» Task instructions: Write out only the opening lines of the entries, through the line with "def counts (c".

» Material supplied:
-- ==== Sys2Proof/Machine/Field.lean ====
section
/-! DEFINITION. The field dies and their channels: sentinels, validation, outputs, protection, claims, double points,
counters, the field commands (R294-R327, R580), and the leases (R487, R488). -/

namespace Sys2Proof.Machine

/-! ### Channels -/

/-- CONTINUOUS (R297). -/
def continuous (c : ChanCfg) : Bool := modeBit c 0
/-- SAF (R297). -/
def isSaf (c : ChanCfg) : Bool := modeBit c 2
/-- An output channel: LEVEL or PULSE (R297). -/
def isOutput (c : ChanCfg) : Bool := decide (c.function = 2 ∨ c.function = 3)
/-- An input channel (R297). -/
def isInput (c : ChanCfg) : Bool := decide (c.function = 1)
/-- COUNTER_EN of an input channel (R297, R322). -/
def counts (c : ChanCfg) : Bool := isInput c && modeBit c 5

/-- The sample interval in ns (R302, R303). -/
def sampleNs (c : ChanCfg) : Nat := if continuous c then 1000 else 62500

/-- FILTER_US rounded up to whole sample intervals, in ns; a readback has no filter (R303, R312). -/
def filterNs (c : ChanCfg) : Nat :=
  if isInput c then (1000 * c.filterUs + sampleNs c - 1) / sampleNs c * sampleNs c else 0

/-- OFFSET_MV as it counts: a readback has none (R300, R312). -/
def offsetOf (c : ChanCfg) : Nat := if isInput c then c.offsetMv else 0

/-- VTH_R at the land, in units of 10 µV (R300). -/
def riseLevel (c : ChanCfg) : Nat := max 100000 (c.thrPct * (24000 + offsetOf c) - 100 * offsetOf c)
/-- VTH_F at the land, in units of 10 µV (R300). -/
def fallLevel (c : ChanCfg) : Nat := max 50000 (riseLevel c - c.hystPct * 24000)

/-- The land lies at a threshold or above it, for a comparator that is off by `dev` mV, 250 mV at most (R302). -/
def above (pinMv level : Nat) (dev : Int) : Bool := decide ((level : Int) + 100 * clampI (-250) 250 dev ≤ 100 * (pinMv : Int))

/-- The sentinel switches at VTH_R rising and VTH_F falling (R300). -/
def sentinelLevel (c : ChanCfg) (old : Bool) (pinMv : Nat) (dev : Int) : Bool :=
  above pinMv (if old then fallLevel c else riseLevel c) dev

/-- A sample: the burden comparator compares with VTH_F in both directions; a readback, which draws no burden, keeps the
hysteresis of its thresholds (R300, R312). -/
def sampleLevel (c : ChanCfg) (old : Bool) (pinMv : Nat) (dev : Int) : Bool :=
  if isInput c then above pinMv (fallLevel c) dev else sentinelLevel c old pinMv dev

/-- A record of FLD_CFG takes effect once a burden period has begun since: `span` ns later (R306). -/
def settleCfg (now span : Nat) (c : Channel) : Channel :=
  match c.cfgNext with
  | some n => if passed now c.cfgAt span then { c with cfg := n, cfgNext := none } else c
  | none => c

/-- A channel with the record of FLD_CFG that a burden period has put in force by now (R302, R306). -/
def State.chanNow (s : State) (ch : Nat) : Channel := settleCfg s.now 62500 (s.chan ch)

/-- Reflex glitch filter in ns (R260). -/
def reflexNs (o : OwnerEntry) : Nat := 20 * max 1 (o.extractLsb' 6 10).toNat

/-- The reflex input state in FAST mode: the sentinel once it has rested for the reflex filter (R261). -/
def fastState (s : State) (c : Channel) : Bool :=
  if passed s.now c.lastEdge (reflexNs c.owner) then c.sentinel else c.reflexIn

/-- The die works and talks to the channel (R294). -/
def dieLive (s : State) (ch : Nat) : Bool := (s.die (dieOf ch)).powered
/-- The die's firmware functions run (R294). -/
def dieFirmware (s : State) (ch : Nat) : Bool := dieLive s ch && !(s.die (dieOf ch)).fwRestart

/-- A driver is on: its latch, with no trip and with VFLD (R310-R312). -/
def driverOn (s : State) (ch : Nat) : Bool :=
  let c := s.chan ch
  c.latch && !c.tripped && dieLive s ch && !(s.die (dieOf ch)).vfldLow

/-- A finding of a channel: its sticky bit and its log entry (R325, R490). -/
def chanFault (ch n : Nat) (s : State) : State :=
  let c := s.chan ch
  logFault 0x70 2 (whr 0 (dieOf ch) ch) (w32 ch) (w32 n) (s.setChan ch { c with faults := c.faults ||| (1#16 <<< n) })

/-- The count after its glitch filter: a level that has rested for CNT_FILTER is taken, and an edge of the chosen kind counts
(R322). -/
def settleCount (now : Nat) (c : Channel) : Channel :=
  if counts c.cfg && c.sentinel != c.cntLevel && passed now c.lastEdge (100 * c.cfg.cntFilter) then
    { c with
      cntLevel := c.sentinel
      count := if c.cfg.cntEdge = 2 ∨ (c.cfg.cntEdge = 0 ∧ c.sentinel) ∨ (c.cfg.cntEdge = 1 ∧ !c.sentinel) then c.count + 1
        else c.count }
  else c

/-- The FAST state as it stands now, with the instant since which it and the validated state disagree (R261). -/
def settleReflex (now : Nat) (c : Channel) : Channel :=
  if c.sentinel != c.reflexIn && passed now c.lastEdge (reflexNs c.owner) then
    { c with
      reflexIn := c.sentinel
      reflexAt := if c.sentinel = c.validated then none else some (c.lastEdge + reflexNs c.owner) }
  else c

/-! ### Inputs -/

/-- The stamp of an edge now with its flags and quality: to 1 µs in early service, by an interpolator or at the next tick in
SLUMBER (R107, R108). -/
def edgeStamp (ch : Nat) (s : State) : (Nat × Byte × Byte) × State :=
  if s.power.state = .slumber then
    if interpFree s (dieOf ch) then ((s.time.tai, 1#8, quality s), startInterp (dieOf ch) ch 0 0#32 s)
    else ((s.time.tai + nextTick s, 2#8, quality s), s)
  else
    let r := stampNow ch 0 0#32 s
    ((r.tai, r.flags, r.quality), s)

/-- Since when sentinel and samples disagree (R304). -/
def disagree (now : Nat) (c : Channel) : Option Nat := if c.sentinel = c.sample then none else c.disagreeAt.orElse fun _ => some now

/-- SENTINEL_EDGE: a land voltage that crosses the sentinel's threshold is an edge: it is stamped and updates the candidate; a
counter counts it once its filter has passed (R300, R303, R322). -/
def sentinelEdge (ch pinMv : Nat) (dev : Int) (s : State) : State :=
  let c0 := s.chanNow ch
  let level := sentinelLevel c0.cfg c0.sentinel pinMv dev
  if !dieLive s ch || c0.cfg.function = 0 then s
  else if level = c0.sentinel then s.setChan ch { c0 with pinMv := pinMv }
  else
    let c1 := settleReflex s.now (settleCount s.now c0)
    let fresh := level != c1.validated && c1.cand.isNone
    let (st, s1) := if fresh then edgeStamp ch s else ((0, 0#8, 0#8), s)
    let c2 := if fresh then { c1 with cand := some st.1, candFlags := st.2.1, candQ := st.2.2 } else c1
    let c3 := { c2 with sentinel := level, lastEdge := s.now, pinMv := pinMv }
    s1.setChan ch { c3 with disagreeAt := disagree s.now c3 }

/-- SENTINEL_EDGE. -/
def execSentinelEdge (t : Nat) (ch : Fin 64) (pinMv : Nat) (dev : Int) (s : State) : Result State :=
  .next (sentinelEdge ch pinMv dev (advance t s))

/-- The double point after a validation or a tick: reported state, left, late; each change of the reported state is one
record (R320, R321). -/
def dpStep (e : Nat) (stamp : Nat) (flags q : Byte) (s : State) : State :=
  let c := s.chan e
  let raw : BitVec 2 := BitVec.ofNat 2 (2 * bit c.validated + bit (s.chan (e + 1)).validated)
  if raw = 2#2 ∨ raw = 1#2 then
    let s1 := s.setChan e { c with dp := raw, dpLeft := none, dpLate := false }
    if raw = c.dp then s1
    else raise { tai := stamp, source := e, kind := 6, quality := q, flags := flags, data := w32 raw.toNat } s1
  else
    let left := c.dpLeft.getD stamp
    let at1 := if c.dpLeft.isSome then c.dpAt else s.now + stamp - s.time.tai
    let late := c.dp = 2#2 || c.dp = 1#2
    let due := !late || decide (at1 + 10 ^ 6 * c.cfg.discMs ≤ s.now)
    if due && raw ≠ c.dp then
      let lateNow := late || c.dpLate
      let s1 := s.setChan e { c with dp := raw, dpLeft := some left, dpAt := at1, dpLate := lateNow }
      raise { tai := left, source := e, kind := 6, quality := q, flags := flags
              data := w32 (raw.toNat + 256 * bit lateNow) } (chanFault e 11 s1)
    else s.setChan e { c with dpLeft := some left, dpAt := at1 }
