-- ==== Sys2Proof/Machine/Boundary.lean ====
section
/-! DEFINITION. What changes at a BASE boundary: program start and stop, the image of a start, forces, the epoch switch, the
pair's comparison of publishes and its handover (R142, R161-R165, R173, R178-R182, R271-R285, R399-R402, R413). -/

namespace Sys2Proof.Machine

/-! ### System points (R142) -/

/-- The bits of lost stations, bit n − 1 for station n (R142, SW18-SW19). -/
def lostMask (s : State) : Nat :=
  ((List.range 62).map fun i => 2 ^ i * bit (stationOn s (i + 1) && (s.station (i + 1)).lost)).sum

/-- SX3: the partner is in step (R142, R400). -/
def pairInStep (s : State) : Bool := inPair s && decide (s.pair.state = 3)

/-- A system bit or word as a task reads it in the snapshot that stands in its runtime state (R142). -/
def sysPoint (s : State) (n i : Nat) : Word :=
  let r := s.task n
  let lo (v : Nat) : Word := w32 (v % 2 ^ 32)
  let hi (v : Nat) : Word := w32 (v / 2 ^ 32 % 2 ^ 32)
  let ev := if isEventTask n then r.cause else {}
  let tr := if n = 50 then r.cause else {}
  match i with
  | 0 => b32 r.firstCycle
  | 1 => b32 s.power.threeRegion
  | 2 => b32 (inControl s)
  | 3 => b32 (pairInStep s)
  | 4 => b32 (decide (s.time.state = 2))
  | 5 => b32 s.time.timeLost
  | 6 => b32 s.power.reserveLow
  | 7 => b32 s.power.thermalWarn
  | 8 => b32 (decide (lostMask s ≠ 0))
  | 9 => b32 (decide (s.panel.lr = 1))
  | 10 => b32 r.late
  | 11 => b32 (decide (s.scan.forces ≠ []))
  | 12 => b32 s.scan.sx12
  | 4096 => lo s.scan.scan
  | 4097 => hi s.scan.scan
  | 4098 => lo r.snapMono
  | 4099 => hi r.snapMono
  | 4100 => lo r.snapTai
  | 4101 => hi r.snapTai
  | 4102 => lo r.lastUs
  | 4103 => lo r.maxUs
  | 4104 => lo r.skipped
  | 4105 => lo s.scan.overruns
  | 4106 => tr.trapCause
  | 4107 => w32 tr.trapTask
  | 4108 => tr.trapAddr
  | 4109 => w32 tr.trapEngine
  | 4110 => lo ev.evTai
  | 4111 => hi ev.evTai
  | 4112 => ev.evData
  | 4113 => lo ev.evSeq
  | 4114 => lo (lostMask s)
  | 4115 => hi (lostMask s)
  | 4116 => if n = 48 then w32 r.cause.station else 0#32
  | 4117 => w32 r.epoch
  | 4118 => w32 s.power.profile
  | 4119 => r.snapQuality.setWidth 32
  | _ => 0#32

/-! ### Words of the image and of retentive data -/

/-- A word of the image: a word point, or the 32 flags from an address up. -/
def imgWord (s : State) (a : Nat) : Word :=
  if isWordPoint a then imgVal s a
  else (List.range 32).foldl (fun w k => if imgVal s (a + k) ≠ 0#32 then w ||| (1#32 <<< k) else w) 0#32

/-- 32 flags are stored from a word. -/
def setFlags (a : Nat) (w : Word) (s : State) : State :=
  (List.range 32).foldl (fun s k => setImg (a + k) (b32 (w.getLsbD k)) s) s

/-- The addresses of a range, `step` apart. -/
def addrs (step : Nat) (r : Range) : List Nat := (List.range ((r.hi - r.lo + step - 1) / step)).map fun k => r.lo + step * k

/-- Logical regions of the partition in use. -/
def regionCount (s : State) : Nat := if s.power.threeRegion then 3 else 4

/-- Where a word of the 4-region partition's instance data stands in the partition in use (R22, R174). -/
def placeOf (s : State) (region addr : Nat) : Option (Nat × Nat) :=
  if !s.power.threeRegion then some (region, addr)
  else ((prog s).instMap.find? fun m => m.region4 = region && decide (m.addr4 ≤ addr ∧ addr < m.addr4 + 4 * m.words)).map fun m =>
    (m.region3, m.addr3 + (addr - m.addr4))

/-- Home key of an instance word (R422). -/
def instKey (region addr : Nat) : Nat := 2 ^ 40 + dataKey region addr

/-- The retentive instance words: home key, and the place in the partition in use (R140, R166). -/
def retentiveInst (s : State) : List (Nat × Nat × Nat) :=
  (prog s).instRetentive.flatMap fun e => (addrs 4 e.2).filterMap fun a =>
    (placeOf s e.1 a).map fun q => (instKey e.1 a, q.1, q.2)

/-- The retentive MX words by image address (R140). -/
def retentiveMx (s : State) : List Nat := (prog s).mxRetentive.flatMap (addrs 32)

/-- Bytes placed in a memory, addresses counted from `base`. -/
def placeBytes (base : Nat) (runs : List Run) (l : Nat) : Memory :=
  (runs.filter fun e => e.region = l).foldl (fun m e => Memory.writeBytes m (e.addr - base) e.bytes) []

/-- The word at a data address of a logical region among initial values. -/
def initWord (runs : List Run) (region a : Nat) : Word := Memory.readWord (placeBytes 0 runs region) a
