-- ==== Sys2Proof/Machine/Container.lean ====
section
/-! DEFINITION. The signed container that carries program images, epochs and updates: its header, signatures, blocks and
payload (R532-R536). -/

namespace Sys2Proof.Machine

/-- An unsigned field of a header; bytes beyond its end read zero. -/
def hdrF (h : Bytes) (off len : Nat) : Nat := leNat (slice h off len)

/-- BLOCK_SIZE, TABLE_BLOCKS, PAYLOAD_LEN, DATA_BLOCKS, FLAGS, CVERSION and ROLLBACK of a header (R532). -/
def hdrBlockSize (h : Bytes) : Nat := hdrF h 0x0A 2
def hdrTables (h : Bytes) : Nat := hdrF h 0x0C 2
def hdrPayload (h : Bytes) : Nat := hdrF h 0x10 4
def hdrData (h : Bytes) : Nat := hdrF h 0x14 4
def hdrOwner (h : Bytes) : Bool := (hdrF h 7 1).testBit 0
def hdrVendor (h : Bytes) : Bool := (hdrF h 7 1).testBit 1
def hdrCVersion (h : Bytes) : Nat := hdrF h 0x2C 4
def hdrRollback (h : Bytes) : Nat := hdrF h 0x30 4
/-- IMAGE_ID: the first four bytes of PAYLOAD_HASH (R532). -/
def hdrImageId (h : Bytes) : Word := w32 (hdrF h 0x38 4)
/-- HDR_LEN as the header's parts give it (R532). -/
def hdrLen (h : Bytes) : Nat := 0x70 + 48 * hdrTables h + 96 * (bit (hdrOwner h) + bit (hdrVendor h))
/-- Blocks of the container, table blocks first (R532). -/
def hdrBlocks (h : Bytes) : Nat := hdrTables h + hdrData h

/-- Check 1 of R533: MAGIC, VERSION, KIND, HDR_LEN and the geometry of R532. -/
def hdrForm (kind total : Nat) (h : Bytes) : Bool :=
  let bs := hdrBlockSize h
  decide (hdrF h 0 4 = 0x31434E44 ∧ hdrF h 4 2 = 1 ∧ hdrF h 6 1 = kind ∧ hdrF h 8 2 = hdrLen h ∧ hdrLen h ≤ h.length)
    && decide (512 ≤ bs ∧ bs ≤ 4064 ∧ bs % 32 = 0 ∧ 1 ≤ hdrTables h ∧ hdrTables h ≤ 78)
    && decide (hdrPayload h = total ∧ hdrData h = (hdrPayload h + bs - 1) / bs ∧ hdrData h ≤ hdrTables h * (bs / 48))

/-- Check 2 of R533: PART, MIN_STEP and TARGET_IDENT. -/
def hdrTarget (h : Bytes) : Bool :=
  decide (hdrF h 0x18 2 = 0x9664 ∧ hdrF h 0x1A 1 ≤ 0xB1)
    && (slice h 0x1C 16 = zeros 16 || slice h 0x1C 16 = ident.take 16)

/-- The bytes that the signatures cover (R532). -/
def hdrSigned (h : Bytes) : Bytes := h.take (0x70 + 48 * hdrTables h)

/-- SIG_VENDOR is present and verifies against the ROM key (R501, R534). -/
def vendorOk (h : Bytes) : Bool :=
  hdrVendor h && ecdsaVerify (slice Config.vendorKey 0 96) (hdrSigned h) (slice h (0x70 + 48 * hdrTables h) 96)

/-- A key-store slot. -/
def keySlot (s : State) (n : Nat) : KeySlot := s.sec.keys.get {} n

/-- SIG_OWNER is present and verifies with the key of OWNER_SLOT, a filled slot 0, 2 or 3 (R501, R532). -/
def ownerOk (s : State) (h : Bytes) : Bool :=
  let n := hdrF h 0x1B 1
  hdrOwner h && (n = 0 || n = 2 || n = 3) && decide ((keySlot s n).kind ≠ 0)
    && ecdsaVerify (keySlot s n).key (hdrSigned h) (slice h (0x70 + 48 * hdrTables h + 96 * bit (hdrVendor h)) 96)

/-- SIG_OWNER as the lifecycle demands it (R495, R534). -/
def ownerSuits (s : State) (h : Bytes) : Bool :=
  match s.sec.life with
  | .blank => true
  | .commission => !hdrOwner h || ownerOk s h
  | .sealed | .locked => ownerOk s h
  | .retired => false

/-- The checks of R533 in order, each failure CHECK_FAILED; an update also needs the vendor's signature and the rollback
floor. -/
def headerOk (kind total : Nat) (h : Bytes) (s : State) : Bool :=
  hdrForm kind total h && hdrTarget h && (decide (kind ≠ 3) || vendorOk h) && ownerSuits s h
    && (decide (kind ≠ 3) || decide (s.upd.floor ≤ hdrRollback h))

/-- The length that a block must have: BLOCK_SIZE, the rest of the payload for the last data block; the last table block
may be shorter (R532). -/
def blockLenOk (h : Bytes) (i len : Nat) : Bool :=
  let bs := hdrBlockSize h
  let tb := hdrTables h
  if i < tb then len = bs || (i + 1 = tb && decide (len ≤ bs))
  else if i + 1 = hdrBlocks h then len = hdrPayload h - (hdrData h - 1) * bs else len = bs

/-- A block passes its hash: a table block against TABLE_HASH, a data block against its entry in a stored table block
(R535). -/
def blockHashOk (h : Bytes) (blocks : Tbl Bytes) (i : Nat) (data : Bytes) : Bool :=
  let tb := hdrTables h
  let per := hdrBlockSize h / 48
  if i < tb then sha384 data = slice h (0x70 + 48 * i) 48
  else
    let j := i - tb
    let t := blocks.get [] (j / per)
    decide (t ≠ []) && decide (sha384 data = slice t (48 * (j % per)) 48)

/-- Every block is stored. -/
def allStored (h : Bytes) (blocks : Tbl Bytes) : Bool :=
  (List.range (hdrBlocks h)).all fun i => decide (blocks.get [] i ≠ [])

/-- The payload that the stored data blocks make. -/
def payloadOf (h : Bytes) (blocks : Tbl Bytes) : Bytes :=
  ((List.range (hdrData h)).map fun j => blocks.get [] (hdrTables h + j)).flatten

/-- The whole-container check of R536. -/
def payloadOk (h : Bytes) (blocks : Tbl Bytes) : Bool := decide (sha384 (payloadOf h blocks) = slice h 0x38 48)

/-- A block command's answer and effect, common to programs, epochs and updates (R176, R290, R535, R545): the identifier is
known or not, the block is a repeat, fails, or is stored. -/
def takeBlock (id : Nat) (known : Bool) (h : Bytes) (blocks : Tbl Bytes) (p : Bytes) (store : Tbl Bytes → State)
    (s : State) : Reply × State :=
  let i := min (field p 4 4 0) (hdrBlocks h - 1)
  let data := p.drop 8
  let answer (n : Nat) : Reply := .done DONE (leBytes 2 id ++ zeros 2 ++ leBytes 4 n)
  let repeated := decide (blocks.get [] i ≠ [])
  let bad := !repeated && (!blockLenOk h i data.length || !blockHashOk h blocks i data)
  checked [(known && bad, CHECK_FAILED), (!known, WRONG_STATE)]
    (if repeated then (answer blocks.length, s) else (answer (blocks.length + 1), store (blocks.set [] i data))) s

end Sys2Proof.Machine
end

» Answer section:
-- ==== Sys2Proof/Machine/Field.lean ====
section
/-! DEFINITION. The field dies and their channels: sentinels, validation, outputs, protection, claims, double points,
counters, the field commands (R294-R327, R580), and the leases (R487, R488). -/

namespace Sys2Proof.Machine

/-! ### Channels -/

/-- CONTINUOUS (R297). -/
def continuous (c : ChanCfg) : Bool := modeBit c 0
/-- SAF (R297). -/
def isSaf (c : ChanCfg) : Bool := modeBit c 2
/-- An output channel: LEVEL or PULSE (R297). -/
def isOutput (c : ChanCfg) : Bool := decide (c.function = 2 ∨ c.function = 3)
/-- An input channel (R297). -/
def isInput (c : ChanCfg) : Bool := decide (c.function = 1)
/-- COUNTER_EN of an input channel (R297, R322). -/
def counts (c : ChanCfg) : Bool := isInput c && modeBit c 5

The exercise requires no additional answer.